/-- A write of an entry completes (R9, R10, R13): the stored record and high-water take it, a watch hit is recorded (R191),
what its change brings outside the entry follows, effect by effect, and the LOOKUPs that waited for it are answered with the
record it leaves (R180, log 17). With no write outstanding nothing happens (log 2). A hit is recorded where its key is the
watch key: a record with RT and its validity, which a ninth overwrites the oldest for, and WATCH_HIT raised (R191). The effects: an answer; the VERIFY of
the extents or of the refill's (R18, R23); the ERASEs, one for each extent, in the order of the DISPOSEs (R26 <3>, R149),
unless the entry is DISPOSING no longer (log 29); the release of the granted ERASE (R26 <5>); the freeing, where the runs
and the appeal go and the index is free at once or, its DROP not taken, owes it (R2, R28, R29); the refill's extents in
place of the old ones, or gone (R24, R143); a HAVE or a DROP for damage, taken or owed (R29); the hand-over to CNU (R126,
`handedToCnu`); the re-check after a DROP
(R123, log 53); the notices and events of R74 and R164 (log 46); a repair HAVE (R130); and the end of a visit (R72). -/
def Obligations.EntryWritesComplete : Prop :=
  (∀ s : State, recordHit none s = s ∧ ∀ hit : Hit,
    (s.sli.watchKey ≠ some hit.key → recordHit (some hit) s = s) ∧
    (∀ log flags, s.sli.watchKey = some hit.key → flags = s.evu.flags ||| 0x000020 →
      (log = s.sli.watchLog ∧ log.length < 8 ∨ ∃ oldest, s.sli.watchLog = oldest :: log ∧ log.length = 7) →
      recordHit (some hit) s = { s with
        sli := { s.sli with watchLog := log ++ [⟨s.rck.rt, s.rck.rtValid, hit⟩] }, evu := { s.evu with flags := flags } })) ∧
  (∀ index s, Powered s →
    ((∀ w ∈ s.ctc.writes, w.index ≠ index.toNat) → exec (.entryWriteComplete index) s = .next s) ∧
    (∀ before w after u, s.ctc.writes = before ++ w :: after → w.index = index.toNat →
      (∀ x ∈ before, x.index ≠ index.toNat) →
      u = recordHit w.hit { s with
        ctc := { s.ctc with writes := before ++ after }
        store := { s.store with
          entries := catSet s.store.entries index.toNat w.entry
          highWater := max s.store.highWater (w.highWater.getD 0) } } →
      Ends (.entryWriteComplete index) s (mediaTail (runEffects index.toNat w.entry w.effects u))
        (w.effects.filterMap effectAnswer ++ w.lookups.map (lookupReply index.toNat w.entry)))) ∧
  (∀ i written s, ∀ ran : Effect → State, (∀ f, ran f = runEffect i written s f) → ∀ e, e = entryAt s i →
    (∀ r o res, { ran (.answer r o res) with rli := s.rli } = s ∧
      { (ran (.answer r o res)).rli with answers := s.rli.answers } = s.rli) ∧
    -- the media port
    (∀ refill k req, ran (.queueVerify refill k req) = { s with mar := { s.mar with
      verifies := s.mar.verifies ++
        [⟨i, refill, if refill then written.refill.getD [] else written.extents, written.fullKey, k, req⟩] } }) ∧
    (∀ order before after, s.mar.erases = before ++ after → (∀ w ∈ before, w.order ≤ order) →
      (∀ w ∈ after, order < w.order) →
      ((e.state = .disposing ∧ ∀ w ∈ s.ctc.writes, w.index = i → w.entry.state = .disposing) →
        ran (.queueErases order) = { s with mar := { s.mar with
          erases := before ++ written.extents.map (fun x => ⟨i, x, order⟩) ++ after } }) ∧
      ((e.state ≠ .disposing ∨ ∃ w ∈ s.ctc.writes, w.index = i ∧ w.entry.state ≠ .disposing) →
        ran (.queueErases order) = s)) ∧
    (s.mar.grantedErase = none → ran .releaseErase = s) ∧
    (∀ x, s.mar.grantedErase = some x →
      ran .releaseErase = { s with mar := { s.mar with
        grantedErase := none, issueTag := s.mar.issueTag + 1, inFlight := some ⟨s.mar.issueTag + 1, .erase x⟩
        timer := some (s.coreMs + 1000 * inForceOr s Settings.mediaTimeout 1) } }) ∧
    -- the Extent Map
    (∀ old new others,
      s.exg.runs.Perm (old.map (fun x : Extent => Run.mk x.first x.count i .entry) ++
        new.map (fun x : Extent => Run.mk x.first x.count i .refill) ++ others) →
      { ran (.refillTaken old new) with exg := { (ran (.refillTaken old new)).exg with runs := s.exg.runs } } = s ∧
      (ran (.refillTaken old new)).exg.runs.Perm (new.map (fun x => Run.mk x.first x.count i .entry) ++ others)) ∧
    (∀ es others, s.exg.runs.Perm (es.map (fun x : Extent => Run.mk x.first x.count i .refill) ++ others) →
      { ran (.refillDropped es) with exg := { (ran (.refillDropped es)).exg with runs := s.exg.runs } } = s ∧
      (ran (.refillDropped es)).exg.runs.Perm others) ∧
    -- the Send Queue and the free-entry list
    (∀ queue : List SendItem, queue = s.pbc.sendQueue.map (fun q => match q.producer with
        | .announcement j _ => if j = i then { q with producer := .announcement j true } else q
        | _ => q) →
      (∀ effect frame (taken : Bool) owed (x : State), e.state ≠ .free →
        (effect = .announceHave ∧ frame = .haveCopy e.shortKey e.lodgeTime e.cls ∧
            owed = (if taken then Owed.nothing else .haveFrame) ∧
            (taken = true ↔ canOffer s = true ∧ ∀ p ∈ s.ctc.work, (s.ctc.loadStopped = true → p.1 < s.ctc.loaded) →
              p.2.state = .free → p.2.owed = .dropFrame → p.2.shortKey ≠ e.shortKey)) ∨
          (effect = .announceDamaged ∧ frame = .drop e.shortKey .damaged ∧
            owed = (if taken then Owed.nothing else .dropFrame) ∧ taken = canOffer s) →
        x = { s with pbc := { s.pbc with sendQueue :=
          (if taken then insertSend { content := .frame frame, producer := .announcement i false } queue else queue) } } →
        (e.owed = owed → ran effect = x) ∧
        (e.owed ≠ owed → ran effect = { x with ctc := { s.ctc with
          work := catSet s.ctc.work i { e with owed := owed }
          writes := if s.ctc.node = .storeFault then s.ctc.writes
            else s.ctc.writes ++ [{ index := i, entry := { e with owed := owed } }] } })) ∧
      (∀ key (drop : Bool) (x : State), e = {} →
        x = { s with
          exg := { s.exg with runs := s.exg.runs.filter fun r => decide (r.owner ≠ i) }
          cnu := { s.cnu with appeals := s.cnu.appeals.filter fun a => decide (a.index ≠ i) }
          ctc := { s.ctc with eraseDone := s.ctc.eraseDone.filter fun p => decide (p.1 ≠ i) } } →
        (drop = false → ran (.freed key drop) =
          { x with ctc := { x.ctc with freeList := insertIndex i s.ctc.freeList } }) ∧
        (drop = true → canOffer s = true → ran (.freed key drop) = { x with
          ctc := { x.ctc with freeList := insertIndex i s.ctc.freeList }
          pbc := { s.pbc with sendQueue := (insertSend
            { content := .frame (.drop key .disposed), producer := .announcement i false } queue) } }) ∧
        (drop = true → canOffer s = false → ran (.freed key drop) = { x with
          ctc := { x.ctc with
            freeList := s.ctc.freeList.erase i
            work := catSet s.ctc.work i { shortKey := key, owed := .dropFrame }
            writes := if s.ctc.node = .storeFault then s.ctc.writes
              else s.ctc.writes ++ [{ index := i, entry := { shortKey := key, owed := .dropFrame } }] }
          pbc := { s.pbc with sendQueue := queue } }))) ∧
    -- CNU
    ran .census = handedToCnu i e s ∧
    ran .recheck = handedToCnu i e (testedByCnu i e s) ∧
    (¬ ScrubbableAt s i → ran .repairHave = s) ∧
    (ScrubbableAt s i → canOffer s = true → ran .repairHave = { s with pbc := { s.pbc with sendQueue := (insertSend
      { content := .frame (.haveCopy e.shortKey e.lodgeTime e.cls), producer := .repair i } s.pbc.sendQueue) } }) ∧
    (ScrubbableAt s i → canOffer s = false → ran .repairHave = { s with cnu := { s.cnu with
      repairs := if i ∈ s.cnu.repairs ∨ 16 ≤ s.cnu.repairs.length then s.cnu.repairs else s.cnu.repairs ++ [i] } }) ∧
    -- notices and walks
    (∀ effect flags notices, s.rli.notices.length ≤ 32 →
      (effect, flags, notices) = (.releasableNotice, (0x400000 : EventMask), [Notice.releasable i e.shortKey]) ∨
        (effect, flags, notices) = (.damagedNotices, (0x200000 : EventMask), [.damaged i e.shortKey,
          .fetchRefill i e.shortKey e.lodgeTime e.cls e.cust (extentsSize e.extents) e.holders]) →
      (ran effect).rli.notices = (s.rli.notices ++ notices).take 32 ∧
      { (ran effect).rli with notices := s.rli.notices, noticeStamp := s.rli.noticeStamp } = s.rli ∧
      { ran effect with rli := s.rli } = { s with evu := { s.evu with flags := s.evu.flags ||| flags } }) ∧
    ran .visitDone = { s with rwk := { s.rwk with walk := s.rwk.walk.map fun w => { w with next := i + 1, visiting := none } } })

* * * *

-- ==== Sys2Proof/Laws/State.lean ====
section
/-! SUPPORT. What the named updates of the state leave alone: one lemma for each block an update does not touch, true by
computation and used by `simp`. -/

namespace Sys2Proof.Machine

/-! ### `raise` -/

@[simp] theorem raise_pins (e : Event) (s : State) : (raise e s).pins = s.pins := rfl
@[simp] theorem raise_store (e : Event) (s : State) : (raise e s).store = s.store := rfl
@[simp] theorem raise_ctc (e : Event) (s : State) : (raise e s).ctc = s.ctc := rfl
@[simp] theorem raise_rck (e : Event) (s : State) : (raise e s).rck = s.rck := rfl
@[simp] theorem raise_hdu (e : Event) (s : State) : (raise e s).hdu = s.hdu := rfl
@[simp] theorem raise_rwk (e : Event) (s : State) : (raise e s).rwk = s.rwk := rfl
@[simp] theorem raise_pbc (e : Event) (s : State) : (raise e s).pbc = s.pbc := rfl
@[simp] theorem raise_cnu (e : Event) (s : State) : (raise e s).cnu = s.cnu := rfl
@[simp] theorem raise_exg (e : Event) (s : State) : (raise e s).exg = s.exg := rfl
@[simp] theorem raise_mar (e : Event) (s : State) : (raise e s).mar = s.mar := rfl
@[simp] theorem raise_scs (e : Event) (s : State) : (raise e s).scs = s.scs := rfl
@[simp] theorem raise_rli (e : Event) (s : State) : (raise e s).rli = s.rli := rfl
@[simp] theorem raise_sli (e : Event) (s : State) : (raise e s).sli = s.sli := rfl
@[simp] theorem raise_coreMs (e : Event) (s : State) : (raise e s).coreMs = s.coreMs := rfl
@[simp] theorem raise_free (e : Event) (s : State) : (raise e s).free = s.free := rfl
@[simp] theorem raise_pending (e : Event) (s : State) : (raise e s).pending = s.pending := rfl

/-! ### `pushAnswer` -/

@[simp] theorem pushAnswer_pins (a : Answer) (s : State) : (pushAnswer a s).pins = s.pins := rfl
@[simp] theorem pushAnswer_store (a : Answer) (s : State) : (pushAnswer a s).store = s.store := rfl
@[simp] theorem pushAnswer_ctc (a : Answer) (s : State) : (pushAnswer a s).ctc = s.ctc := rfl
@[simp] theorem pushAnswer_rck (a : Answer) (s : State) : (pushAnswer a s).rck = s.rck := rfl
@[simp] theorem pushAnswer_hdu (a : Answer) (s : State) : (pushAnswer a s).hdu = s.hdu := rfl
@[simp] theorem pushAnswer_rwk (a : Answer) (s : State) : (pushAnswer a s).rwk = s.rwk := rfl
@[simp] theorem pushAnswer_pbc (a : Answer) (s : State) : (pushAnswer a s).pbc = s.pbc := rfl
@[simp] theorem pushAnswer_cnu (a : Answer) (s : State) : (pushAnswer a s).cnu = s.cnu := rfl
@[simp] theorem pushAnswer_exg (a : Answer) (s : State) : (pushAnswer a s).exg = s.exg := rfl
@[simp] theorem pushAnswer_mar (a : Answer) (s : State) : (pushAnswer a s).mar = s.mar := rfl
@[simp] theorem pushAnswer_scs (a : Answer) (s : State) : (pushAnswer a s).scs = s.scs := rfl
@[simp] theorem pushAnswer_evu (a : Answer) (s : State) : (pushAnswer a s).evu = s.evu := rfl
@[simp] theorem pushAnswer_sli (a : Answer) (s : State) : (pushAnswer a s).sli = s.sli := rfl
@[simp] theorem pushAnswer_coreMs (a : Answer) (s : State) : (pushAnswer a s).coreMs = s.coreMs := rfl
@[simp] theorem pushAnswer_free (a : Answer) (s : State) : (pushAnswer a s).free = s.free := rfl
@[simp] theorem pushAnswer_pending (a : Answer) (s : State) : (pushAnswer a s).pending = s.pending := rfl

* * * *

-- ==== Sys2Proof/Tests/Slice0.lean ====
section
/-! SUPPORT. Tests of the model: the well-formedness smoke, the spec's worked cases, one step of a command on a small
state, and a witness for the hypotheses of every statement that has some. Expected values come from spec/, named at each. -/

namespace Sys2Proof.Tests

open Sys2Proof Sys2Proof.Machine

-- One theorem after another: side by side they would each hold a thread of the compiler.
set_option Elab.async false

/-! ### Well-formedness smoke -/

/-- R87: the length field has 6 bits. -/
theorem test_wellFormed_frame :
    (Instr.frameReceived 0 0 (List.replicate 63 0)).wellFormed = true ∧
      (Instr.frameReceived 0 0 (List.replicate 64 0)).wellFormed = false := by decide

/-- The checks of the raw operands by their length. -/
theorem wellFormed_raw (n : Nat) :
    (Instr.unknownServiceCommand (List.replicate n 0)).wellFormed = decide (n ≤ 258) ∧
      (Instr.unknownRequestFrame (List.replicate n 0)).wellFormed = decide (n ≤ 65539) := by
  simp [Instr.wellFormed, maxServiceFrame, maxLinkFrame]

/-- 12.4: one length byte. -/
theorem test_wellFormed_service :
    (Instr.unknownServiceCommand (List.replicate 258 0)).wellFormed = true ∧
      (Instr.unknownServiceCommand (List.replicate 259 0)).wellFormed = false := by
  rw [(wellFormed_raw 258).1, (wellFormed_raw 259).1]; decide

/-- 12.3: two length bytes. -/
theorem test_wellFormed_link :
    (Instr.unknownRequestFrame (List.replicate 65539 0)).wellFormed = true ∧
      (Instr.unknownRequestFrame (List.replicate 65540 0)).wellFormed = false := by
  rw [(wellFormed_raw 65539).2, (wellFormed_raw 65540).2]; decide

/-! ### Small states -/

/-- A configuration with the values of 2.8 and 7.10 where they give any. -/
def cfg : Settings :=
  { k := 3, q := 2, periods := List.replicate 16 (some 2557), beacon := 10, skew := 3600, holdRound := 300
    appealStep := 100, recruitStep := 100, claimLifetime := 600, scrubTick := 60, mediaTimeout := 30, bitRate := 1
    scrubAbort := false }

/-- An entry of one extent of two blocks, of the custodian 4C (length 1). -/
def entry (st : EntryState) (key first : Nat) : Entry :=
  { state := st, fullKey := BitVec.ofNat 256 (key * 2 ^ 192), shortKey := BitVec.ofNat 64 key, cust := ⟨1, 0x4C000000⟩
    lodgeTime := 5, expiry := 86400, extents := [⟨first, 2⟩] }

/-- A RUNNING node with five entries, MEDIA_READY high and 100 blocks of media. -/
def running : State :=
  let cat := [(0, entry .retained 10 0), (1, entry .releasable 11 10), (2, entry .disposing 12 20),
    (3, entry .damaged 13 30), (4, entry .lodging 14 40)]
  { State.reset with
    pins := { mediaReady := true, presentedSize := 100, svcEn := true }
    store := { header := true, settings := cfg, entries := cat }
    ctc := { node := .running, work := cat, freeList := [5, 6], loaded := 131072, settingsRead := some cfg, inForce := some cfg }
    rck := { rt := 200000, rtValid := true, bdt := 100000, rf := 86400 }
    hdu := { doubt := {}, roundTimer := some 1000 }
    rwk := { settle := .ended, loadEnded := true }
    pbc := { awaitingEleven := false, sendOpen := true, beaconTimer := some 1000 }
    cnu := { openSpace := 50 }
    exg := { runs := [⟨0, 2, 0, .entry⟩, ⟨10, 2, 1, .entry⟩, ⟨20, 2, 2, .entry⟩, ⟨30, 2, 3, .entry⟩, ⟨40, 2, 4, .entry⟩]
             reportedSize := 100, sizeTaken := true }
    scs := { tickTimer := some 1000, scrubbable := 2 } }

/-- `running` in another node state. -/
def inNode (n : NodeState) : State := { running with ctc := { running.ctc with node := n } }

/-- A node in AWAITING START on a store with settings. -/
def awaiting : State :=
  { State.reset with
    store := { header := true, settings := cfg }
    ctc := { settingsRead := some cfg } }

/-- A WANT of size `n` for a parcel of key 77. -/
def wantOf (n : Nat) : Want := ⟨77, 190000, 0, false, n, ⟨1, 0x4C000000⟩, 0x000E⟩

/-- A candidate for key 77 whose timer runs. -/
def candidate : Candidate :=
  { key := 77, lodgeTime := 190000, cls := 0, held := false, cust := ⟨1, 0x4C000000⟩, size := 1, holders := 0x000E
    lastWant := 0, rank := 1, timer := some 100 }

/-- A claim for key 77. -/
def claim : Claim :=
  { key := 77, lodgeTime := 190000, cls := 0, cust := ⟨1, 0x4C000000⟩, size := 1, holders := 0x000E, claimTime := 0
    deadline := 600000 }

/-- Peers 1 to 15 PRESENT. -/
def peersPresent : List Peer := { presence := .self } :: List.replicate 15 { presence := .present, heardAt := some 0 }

* * * *

TASK BRIEF: From the data above, reproduce word for word the lines running from the line with "-- ==== Sys2Proof/Laws/State.lean" to the line with "a s).rck = s.rck := rfl", ends included.

OUTPUT BELOW:
-- ==== Sys2Proof/Laws/State.lean ====
section
/-! SUPPORT. What the named updates of the state leave alone: one lemma for each block an update does not touch, true by
computation and used by `simp`. -/

namespace Sys2Proof.Machine

/-! ### `raise` -/

@[simp] theorem raise_pins (e : Event) (s : State) : (raise e s).pins = s.pins := rfl
@[simp] theorem raise_store (e : Event) (s : State) : (raise e s).store = s.store := rfl
@[simp] theorem raise_ctc (e : Event) (s : State) : (raise e s).ctc = s.ctc := rfl
@[simp] theorem raise_rck (e : Event) (s : State) : (raise e s).rck = s.rck := rfl
@[simp] theorem raise_hdu (e : Event) (s : State) : (raise e s).hdu = s.hdu := rfl
@[simp] theorem raise_rwk (e : Event) (s : State) : (raise e s).rwk = s.rwk := rfl
@[simp] theorem raise_pbc (e : Event) (s : State) : (raise e s).pbc = s.pbc := rfl
@[simp] theorem raise_cnu (e : Event) (s : State) : (raise e s).cnu = s.cnu := rfl
@[simp] theorem raise_exg (e : Event) (s : State) : (raise e s).exg = s.exg := rfl
@[simp] theorem raise_mar (e : Event) (s : State) : (raise e s).mar = s.mar := rfl
@[simp] theorem raise_scs (e : Event) (s : State) : (raise e s).scs = s.scs := rfl
@[simp] theorem raise_rli (e : Event) (s : State) : (raise e s).rli = s.rli := rfl
@[simp] theorem raise_sli (e : Event) (s : State) : (raise e s).sli = s.sli := rfl
@[simp] theorem raise_coreMs (e : Event) (s : State) : (raise e s).coreMs = s.coreMs := rfl
@[simp] theorem raise_free (e : Event) (s : State) : (raise e s).free = s.free := rfl
@[simp] theorem raise_pending (e : Event) (s : State) : (raise e s).pending = s.pending := rfl

/-! ### `pushAnswer` -/

@[simp] theorem pushAnswer_pins (a : Answer) (s : State) : (pushAnswer a s).pins = s.pins := rfl
@[simp] theorem pushAnswer_store (a : Answer) (s : State) : (pushAnswer a s).store = s.store := rfl
@[simp] theorem pushAnswer_ctc (a : Answer) (s : State) : (pushAnswer a s).ctc = s.ctc := rfl
@[simp] theorem pushAnswer_rck (a : Answer) (s : State) : (pushAnswer a s).rck = s.rck := rfl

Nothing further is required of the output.